[Start of section]

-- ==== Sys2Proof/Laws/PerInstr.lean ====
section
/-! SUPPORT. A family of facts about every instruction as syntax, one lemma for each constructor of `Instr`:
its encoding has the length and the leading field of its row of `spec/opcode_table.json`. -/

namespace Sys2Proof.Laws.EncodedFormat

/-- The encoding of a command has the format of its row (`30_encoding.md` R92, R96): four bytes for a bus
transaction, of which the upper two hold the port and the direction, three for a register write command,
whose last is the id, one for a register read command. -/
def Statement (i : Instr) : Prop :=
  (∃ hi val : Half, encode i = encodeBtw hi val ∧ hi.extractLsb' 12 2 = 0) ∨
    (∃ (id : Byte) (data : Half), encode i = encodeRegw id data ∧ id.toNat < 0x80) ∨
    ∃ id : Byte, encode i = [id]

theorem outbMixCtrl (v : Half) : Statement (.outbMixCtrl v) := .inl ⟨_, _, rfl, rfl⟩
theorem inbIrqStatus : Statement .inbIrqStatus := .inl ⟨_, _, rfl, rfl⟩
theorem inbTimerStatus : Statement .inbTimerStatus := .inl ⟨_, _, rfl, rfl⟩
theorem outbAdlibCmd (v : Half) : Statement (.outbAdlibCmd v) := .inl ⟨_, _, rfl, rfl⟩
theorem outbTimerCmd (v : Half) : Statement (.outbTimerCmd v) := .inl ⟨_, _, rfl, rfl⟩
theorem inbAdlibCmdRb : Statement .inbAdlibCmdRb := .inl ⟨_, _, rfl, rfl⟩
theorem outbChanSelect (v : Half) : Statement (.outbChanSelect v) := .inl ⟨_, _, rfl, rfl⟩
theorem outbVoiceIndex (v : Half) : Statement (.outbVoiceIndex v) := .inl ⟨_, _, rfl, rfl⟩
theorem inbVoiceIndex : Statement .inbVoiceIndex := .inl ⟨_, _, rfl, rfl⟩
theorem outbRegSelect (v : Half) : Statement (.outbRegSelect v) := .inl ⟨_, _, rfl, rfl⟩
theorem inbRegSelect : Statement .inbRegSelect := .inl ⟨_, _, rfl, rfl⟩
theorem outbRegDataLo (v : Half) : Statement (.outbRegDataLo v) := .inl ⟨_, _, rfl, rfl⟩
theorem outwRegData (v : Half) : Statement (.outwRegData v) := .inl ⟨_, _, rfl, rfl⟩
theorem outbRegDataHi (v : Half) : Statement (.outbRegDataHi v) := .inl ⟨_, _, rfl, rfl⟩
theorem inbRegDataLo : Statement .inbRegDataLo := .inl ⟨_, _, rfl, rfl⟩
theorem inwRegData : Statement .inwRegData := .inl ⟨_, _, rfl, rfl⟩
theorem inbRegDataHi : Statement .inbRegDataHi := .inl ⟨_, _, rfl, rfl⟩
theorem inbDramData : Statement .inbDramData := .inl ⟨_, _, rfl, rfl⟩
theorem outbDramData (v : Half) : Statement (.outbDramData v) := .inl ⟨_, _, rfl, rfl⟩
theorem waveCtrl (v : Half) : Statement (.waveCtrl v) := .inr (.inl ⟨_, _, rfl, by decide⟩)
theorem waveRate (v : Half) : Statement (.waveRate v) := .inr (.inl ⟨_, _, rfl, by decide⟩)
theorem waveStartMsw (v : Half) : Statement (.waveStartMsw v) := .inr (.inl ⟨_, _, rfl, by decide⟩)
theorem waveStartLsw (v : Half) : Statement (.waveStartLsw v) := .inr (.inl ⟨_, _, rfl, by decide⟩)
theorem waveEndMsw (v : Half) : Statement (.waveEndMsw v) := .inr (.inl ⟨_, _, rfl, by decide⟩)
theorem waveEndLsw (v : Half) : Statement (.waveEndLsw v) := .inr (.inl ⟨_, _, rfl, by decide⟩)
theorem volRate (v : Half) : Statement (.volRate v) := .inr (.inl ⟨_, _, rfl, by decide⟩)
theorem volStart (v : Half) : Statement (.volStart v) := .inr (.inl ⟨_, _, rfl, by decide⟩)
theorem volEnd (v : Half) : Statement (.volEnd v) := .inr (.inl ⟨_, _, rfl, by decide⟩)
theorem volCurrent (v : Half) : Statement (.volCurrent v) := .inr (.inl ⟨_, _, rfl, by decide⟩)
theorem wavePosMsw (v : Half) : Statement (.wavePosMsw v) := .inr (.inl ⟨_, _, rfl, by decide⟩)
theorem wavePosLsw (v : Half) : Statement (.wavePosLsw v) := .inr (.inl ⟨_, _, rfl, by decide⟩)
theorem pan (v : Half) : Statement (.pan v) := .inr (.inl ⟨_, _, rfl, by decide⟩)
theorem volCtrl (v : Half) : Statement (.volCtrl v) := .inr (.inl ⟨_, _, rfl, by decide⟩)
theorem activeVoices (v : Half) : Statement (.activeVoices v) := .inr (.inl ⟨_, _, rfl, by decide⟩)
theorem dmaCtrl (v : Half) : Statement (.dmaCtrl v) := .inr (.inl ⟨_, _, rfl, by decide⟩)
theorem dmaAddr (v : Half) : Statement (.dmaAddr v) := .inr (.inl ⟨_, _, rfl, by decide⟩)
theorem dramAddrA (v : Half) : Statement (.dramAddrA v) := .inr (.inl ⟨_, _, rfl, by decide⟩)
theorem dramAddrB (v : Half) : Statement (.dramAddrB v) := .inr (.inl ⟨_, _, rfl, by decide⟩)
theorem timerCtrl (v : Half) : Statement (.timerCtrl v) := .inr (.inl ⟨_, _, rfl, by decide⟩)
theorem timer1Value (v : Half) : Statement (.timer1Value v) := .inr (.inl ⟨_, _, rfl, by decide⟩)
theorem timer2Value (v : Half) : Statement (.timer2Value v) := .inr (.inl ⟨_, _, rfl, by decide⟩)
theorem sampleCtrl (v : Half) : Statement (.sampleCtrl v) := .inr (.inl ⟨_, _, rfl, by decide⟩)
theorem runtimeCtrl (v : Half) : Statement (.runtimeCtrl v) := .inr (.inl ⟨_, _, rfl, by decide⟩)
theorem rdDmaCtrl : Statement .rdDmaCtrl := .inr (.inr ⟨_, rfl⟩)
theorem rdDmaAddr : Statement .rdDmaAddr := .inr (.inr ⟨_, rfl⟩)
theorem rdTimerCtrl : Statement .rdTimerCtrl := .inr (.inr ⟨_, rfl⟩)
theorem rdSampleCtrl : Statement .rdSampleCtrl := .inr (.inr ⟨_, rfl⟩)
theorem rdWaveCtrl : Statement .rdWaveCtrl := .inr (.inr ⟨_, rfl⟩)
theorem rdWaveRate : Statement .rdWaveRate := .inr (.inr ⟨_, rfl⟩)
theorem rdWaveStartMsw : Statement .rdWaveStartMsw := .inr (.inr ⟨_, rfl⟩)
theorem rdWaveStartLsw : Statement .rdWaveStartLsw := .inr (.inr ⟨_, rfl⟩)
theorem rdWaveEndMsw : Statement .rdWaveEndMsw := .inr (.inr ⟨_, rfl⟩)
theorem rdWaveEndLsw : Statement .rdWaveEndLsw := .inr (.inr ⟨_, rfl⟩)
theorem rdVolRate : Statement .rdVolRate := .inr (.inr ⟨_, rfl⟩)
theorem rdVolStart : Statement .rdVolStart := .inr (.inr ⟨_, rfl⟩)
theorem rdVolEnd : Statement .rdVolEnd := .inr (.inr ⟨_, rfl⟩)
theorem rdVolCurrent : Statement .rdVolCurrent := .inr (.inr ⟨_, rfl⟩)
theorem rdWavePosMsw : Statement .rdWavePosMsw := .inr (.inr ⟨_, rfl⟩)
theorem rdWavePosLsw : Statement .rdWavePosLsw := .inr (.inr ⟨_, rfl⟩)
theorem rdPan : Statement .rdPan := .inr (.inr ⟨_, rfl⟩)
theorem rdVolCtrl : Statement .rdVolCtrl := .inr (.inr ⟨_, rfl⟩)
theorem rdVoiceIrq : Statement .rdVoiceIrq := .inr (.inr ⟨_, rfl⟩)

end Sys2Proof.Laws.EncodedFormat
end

[End of section]

__What this task involves__: Pull out each line of the listing that holds the string "encoding".

__Result__:
its encoding has the length and the leading field of its row of `spec/opcode_table.json`. -/
/-- The encoding of a command has the format of its row (`30_encoding.md` R92, R96): four bytes for a bus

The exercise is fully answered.